ROCKY UCCISO A NAPOLI DALLA POLIZIA
PRIMA UDIENZA: LNDC PARTE CIVILE NEL PROCESSO

Il fatto accadde a luglio 2019, dove Rocky fu ucciso da un poliziotto durante un intervento riguardante il suo compagno di vita umano, agli arresti domiciliari. Da allora LNDC Animal Protection si è battuta per non fare archiviare il caso e ora è stata ammessa come parte civile nel processo. “La prossima udienza sarà l’11 maggio, faremo tutto ciò che è necessario per assicurarci che questa persona paghi per quello che ha fatto”, afferma la presidente Piera Rosati: “Ancora oggi mi chiedo perché mai sparare la seconda volta per uccidere il povero Rocky”

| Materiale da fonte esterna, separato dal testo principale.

/-! ### The lane instructions (11 R230) -/

/-- What comes of several loads of a lane: their bits, a trap that stands for all that faulted, or a wait. -/
inductive Texels where
  | bits (l : List (Nat × Nat)) (s : State)
  | trap (t : Trap) (s : State)
  | wait (s : State)

/-- The texels at a list of addresses as a lane loads them (11 R228, R230). -/
def State.loadTexels (s : State) (g : Group) (i size : Nat) (addrs : List Nat) : Texels :=
  let r := addrs.foldl (fun (x : List (Nat × Nat) × List (Nat × Trap) × Bool × State) a =>
    match x.2.2.2.load g i .global a size 0 with
    | .bytes bs s => (x.1 ++ [(a, leVal bs)], x.2.1, x.2.2.1, s)
    | .trap t s => (x.1, x.2.1 ++ [(i, t)], x.2.2.1, s)
    | .wait s => (x.1, x.2.1, true, s)) ([], [], false, s)
  match reportTrap r.2.1 with
  | some t => .trap t r.2.2.2
  | none => if r.2.2.1 then .wait r.2.2.2 else .bits r.1 r.2.2.2

/-- The descriptor of a texture as a lane reads it, for an operation (11 R228, R230). -/
inductive Descr where
  | ok (d : TexDesc) (s : State)
  | trap (t : Trap) (s : State)
  | wait (s : State)

/-- Reads descriptor `n` of the team of a group. -/
def State.descriptor (s : State) (g : Group) (i n : Nat) (kindOk : Nat → Bool) : Descr :=
  let tb := (s.team g.team).texbase.toNat
  if tb == 0 then .trap (.illegal 0x11) s
  else match s.load g i .global ((tb + 64 * n) % 2 ^ 64) 64 0 with
  | .trap t s => .trap t s
  | .wait s => .wait s
  | .bytes bs s => match TexDesc.ofBytes bs with
    | none => .trap (.illegal 0x11) s
    | some d => if kindOk d.kind then .ok d s else .trap (.illegal 0x11) s

/-- A texture instruction on each lane: `n` is the descriptor's number, `lams` the wavelengths it reads. -/
def texExec (op : Op) (o : TexOp) (f : Full) (s : State) (n : Nat) (lams : Group → Nat → List W32) : State :=
  let env := s.envFor f
  laneExec op f s (fun s g got i =>
    match s.descriptor g i n o.allows with
    | .trap t s => .trapIn t s
    | .wait s => .stay s
    | .ok d s =>
      let x := srcA op f g i (poppedBy got i)
      let p := texPlan o d env (x.setWidth 32) (x.extractLsb' 32 32) ((lams g i).take g.width)
      match s.loadTexels g i d.size p.addrs with
      | .trap t s => .trapIn t s
      | .wait s => .stay s
      | .bits l s =>
        let (vs, fl) := p.results o d env (fun a => ((l.find? (fun x => x.1 == a)).map (·.2)).getD 0)
        let vals := vs.map w64
        match o with
        | .w | .ups => .res s ((List.range 8).map (fun e => vals.getD e 0)) fl
        | _ => finishAlu s op f g vals fl)

/-- The elements of a spectral register. -/
def spectralWords (r : Byte) (g : Group) (i : Nat) : List W32 := (List.range 8).map (g.readW i r.toNat)

/-- `TSMP.W` (11 R230). -/
def execTsmpW (f : Full) (s : State) : Result := .next (texExec .tsmpW .w f s f.sc.toNat (spectralWords f.sb))
/-- `TUPS` (11 R230): the destination is read as wavelengths, then written. -/
def execTups (f : Full) (s : State) : Result := .next (texExec .tups .ups f s f.sb.toNat (spectralWords f.dst))
/-- `TSMP.F` (11 R230). -/
def execTsmpF (f : Full) (s : State) : Result := .next (texExec .tsmpF .f f s f.sb.toNat (fun _ _ => []))
/-- `TFET` (11 R230). -/
def execTfet (f : Full) (s : State) : Result := .next (texExec .tfet .fet f s f.sb.toNat (fun _ _ => []))
/-- `TQRY` (11 R230). -/
def execTqry (f : Full) (s : State) : Result :=
  .next (laneExec .tqry f s (fun s g _ i =>
    match s.descriptor g i f.sb.toNat (fun _ => true) with
    | .trap t s => .trapIn t s
    | .wait s => .stay s
    | .ok d s =>
      let v := match f.fam with
        | 0 => d.flags
        | 1 => d.w
        | 2 => d.h
        | 3 => d.s
        | 4 => d.lam0
        | _ => d.invd
      finishAlu s .tqry f g [w64 v] 0))

/-! ### The texture queue port (11 R231, R232) -/

/-- What comes of a read by the texture unit for a request: bits, a fault with the status it gives, or a wait. -/
inductive UnitRead where
  | bits (v : Nat) (s : State)
  | fault (addr status : Nat) (hard : Bool) (s : State)
  | wait (s : State)

/-- A read of `n` bytes by the texture unit of a team (11 R228, R232), which another module may refuse (22 R398). A sector with an uncorrectable error is
reported, and what the unit reads of it is a free value (assumption log 15). A hit in the L1 meets no home (11 R224). -/
def State.unitRead (s : State) (t : Team) (a n : Nat) (descr : Bool) : UnitRead :=
  let s := s.useTlb t.core t.tenant a
  let bad := fun (tr : Trap) (hard : Bool) => UnitRead.fault a (if descr then 2 else if tr.cause == 0x06 then 3 else 4) hard s
  let lost := fun (s : State) =>
    let (v, s) := s.drawWord
    UnitRead.bits (v.toNat % 2 ^ (8 * n)) s
  match s.translate t.tenant a .read with
  | .error tr => bad tr false
  | .ok p =>
    let fetch := fun (s : State) =>
      let (bs, s) := s.loadGlobal t.core p n 0 none none
      UnitRead.bits (leVal bs) s
    if s.l1Hit t.core p n then fetch s
    else match s.remoteRefusal p a with
    | some tr => bad tr false
    | none =>
      if s.fetchHeld p || s.bankHeld p then .wait (s.askBank p)
      else if s.poison.contains (0, p / 64) then lost (s.raiseError { sev := 1, src := 6, tenant := t.tenant } 5 (s.dram p).place)
      else match s.remoteAnswer p a false with
      | some tr => if tr.cause == 0x04 then lost s else bad tr true
      | none => fetch (s.askBank p)

/-- Reads several words for a request; the first fault by R136's order, the lowest address among its equals. -/
def State.unitReads (s : State) (t : Team) (n : Nat) (addrs : List Nat) :
    List (Nat × Nat) × Option (Nat × Nat × Bool) × Bool × State :=
  addrs.foldl (fun (x : List (Nat × Nat) × Option (Nat × Nat × Bool) × Bool × State) a =>
    match x.2.2.2.unitRead t a n false with
    | .bits v s => (x.1 ++ [(a, v)], x.2.1, x.2.2.1, s)
    | .wait s => (x.1, x.2.1, true, s)
    | .fault a st hard s =>
      let worse := match x.2.1 with
        | none => true
        | some (b, st', _) => st' < st || (st' == st && a < b)
      (x.1, if worse then some (a, st, hard) else x.2.1, x.2.2.1, s)) ([], none, false, s)

/-- Replaces the request that a team's unit serves. -/
def State.setTex (s : State) (q : TexReq) : State := { s with tex := updWhere (fun (x : TexReq) => x.team == q.team) (fun _ => q) s.tex }

/-- A request's record is written (11 R232): eight values, the status word, zeros; the line becomes present. -/
def State.writeRecord (s : State) (q : TexReq) (vals : List Nat) (stat : W64) : State :=
  let off := field q.val 17 0
  let bs := (List.range 8).flatMap (fun e => leOf 4 (vals.getD e 0)) ++ bytes64 stat ++ List.replicate 24 0
  let s := (s.modTeam q.team (fun t => t.setLs (off + 64) bs)).endFill q.team (off / 128)
  s.setTex { q with stat := some stat }

/-- The status word of a request (11 Table 11-7). -/
def texStatus (q : TexReq) (status : Nat) (fl : FlagSet) (clamp : List Bool) : W64 :=
  w64 (field q.val 47 32 + status * 2 ^ 16 + ((clamp.zip (List.range 8)).foldl (fun n c => if c.1 then n + 2 ^ (24 + c.2) else n) 0) +
    fl.toNat * 2 ^ 32)

/-- A fault of a request is offered to firmware (11 R232, 15 R288). -/
def State.offerTex (s : State) (t : Team) (q : TexReq) (addr status : Nat) (hard : Bool) : State :=
  ((s.setTex { q with wait := true, failed := status, hard := hard, since := s.ticks }).engineFault t.die t.launch q.origin).enqueueFault t.die
    (.texture t.id addr)

/-- The unit computes a request (11 R230, R232), or waits for a held line, or for firmware. An error in the record's local-store
line is not reported, and the unit reads the bytes that the line holds (assumption log 105). -/
def State.serveTex (s : State) (t : Team) (q : TexReq) : State :=
  if q.failed != 0 then s.writeRecord q [] (texStatus q q.failed 0 [])
  else
    let o := match field q.val 28 26 with
      | 0 => TexOp.w
      | 1 => .f
      | 2 => .ups
      | _ => .fet
    let env := (FpEnv.ofFmode t.fmode).withFam (field q.val 31 29)
    if t.texbase == 0 then s.writeRecord q [] (texStatus q 1 0 [])
    else match s.unitRead t ((t.texbase.toNat + 64 * field q.val 25 18) % 2 ^ 64) 64 true with
    | .wait s => s
    | .fault a st hard s => s.offerTex t q a st hard
    | .bits v s =>
      match TexDesc.ofBytes (leOf 64 v) with
      | none => s.writeRecord q [] (texStatus q 1 0 [])
      | some d =>
        if !o.allows d.kind then s.writeRecord q [] (texStatus q 1 0 [])
        else
          let r := t.lsBytesAt (field q.val 17 0) 40
          let word := fun (k : Nat) => w32 (leVal ((r.drop (4 * k)).take 4))
          let lams := if o = .w || o = .ups then (List.range (if q.pkt8 then 8 else 4)).map (fun e => word (2 + e)) else []
          let p := texPlan o d env (word 0) (word 1) lams
          match s.unitReads t d.size p.addrs with
          | (_, some (a, st, hard), _, s) => s.offerTex t q a st hard
          | (_, none, true, s) => s
          | (l, none, false, s) =>
            let (vs, fl) := p.results o d env (fun a => ((l.find? (fun x => x.1 == a)).map (·.2)).getD 0)
            s.writeRecord q vs (texStatus q 0 fl p.clamp)

/-- The last step of a request (11 R232): its status word goes to the queue bound to `TEX.RES`; while that is
full the unit waits. -/
def State.finishTex (s : State) (t : Team) (q : TexReq) (stat : W64) : State :=
  let s' := match (s.team t.id).bound? 6 with
    | none => some s
    | some n => s.enginePush t.id n stat
  match s' with
  | none => s
  | some s => { s with tex := s.tex.filter (fun x => x.team != t.id) }.engineDone t.id q.queue

/-- The member of a spliced pair whose instruction stands at an address (16 R303). -/
def State.originAt (s : State) (t : Team) (pc : W64) : Nat :=
  match s.launch? t.die t.launch with
  | some l => (l.origin pc.toNat).1
  | none => 0

/-- The unit serves a team's next request (11 R232): it takes the head entry when it has none, computes it,
writes its record, and passes on its status word. -/
def execTextureRequestServe (s : State) : Result :=
  match s.team? s.ev.obj with
  | none => .next s
  | some t =>
    let s := if s.tex.any (fun (x : TexReq) => x.team == t.id) then s
      else match (if s.preempting t.id then none else t.bound? 5) with
      | none => s
      | some n => match s.engineTake t.id n true with
        | none => s
        | some (e, s) =>
          let q : TexReq := { team := t.id, queue := n, val := e.val, pkt8 := e.pkt8, tenant := t.tenant,
                              origin := s.originAt t e.pc }
          { s with tex := s.tex ++ [q] }
    match s.tex.find? (fun (x : TexReq) => x.team == t.id) with
    | none => .next s
    | some q =>
      if q.wait then .next s
      else
        let s := if q.stat.isNone then s.serveTex t q else s
        match s.tex.find? (fun (x : TexReq) => x.team == t.id) with
        | some q => match q.stat with
          | some w => .next (s.finishTex t q w)
          | none => .next s
        | none => .next s

end Sys2Proof.Machine
end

Napoli, 14 aprile 2021 – Il Pitbull Rocky fu ucciso, senza necessità, a luglio 2019 in via Rosaroli a Napoli da un’agente di polizia, durante un intervento riguardante il suo compagno umano agli arresti domiciliari. Ieri, dopo avere evitato l’archiviazione del caso, lo staff legale di LNDC Animal Protection si è presentato in aula alla prima udienza di questo processo presso il Tribunale di Napoli, dove l’associazione è stata ammessa come parte civile, ottenendo un rinvio a giudizio l’11 maggio prossimo.

“Andremo avanti e faremo tutto ciò che è necessario per assicurarci che questa persona paghi per quello che ha fatto”, afferma Piera Rosati, Presidente LNDC Animal Protection, “ma la domanda che ancora oggi mi pongo è: una volta esploso il primo colpo e ferito il cane, perché mai sparare la seconda volta per ucciderlo? La violenza sugli animali”, continua Rosati, “diventa particolarmente inaccettabile quando viene commessa da persone in divisa e con una pistola d’ordinanza”, continua Rosati: “Si tratta di persone che dovrebbero tutelare la vita di tutti e, soprattutto, dovrebbero essere i primi a rispettare le leggi. Mentre questo agente ha mostrato una completa indifferenza per la vita del povero Rocky, ucciso senza motivo”. 

Ai tempi del fatto, fu Campoli, GIP del Tribunale di Napoli a ordinare l’imputazione coatta dando legittima dignità a questo caso e il giusto rilievo alle immagini indiscutibilmente chiare dei video che avevano ripreso l’accaduto, evidenziando che al momento del secondo e fatale sparo il povero cane era già palesemente ferito e dall’andatura claudicante.

“Seguiamo questo processo con grandissima attenzione”, argomenta infine Michele Pezone, ufficio legale di LNDC Animal Protection, “perché abbiamo avuto un ruolo importante nella fase delle indagini, facendo opposizione alla richiesta di archiviazione del caso. Confidiamo ora in una giusta condanna per chi ha ucciso senza necessità un animale già ferito”.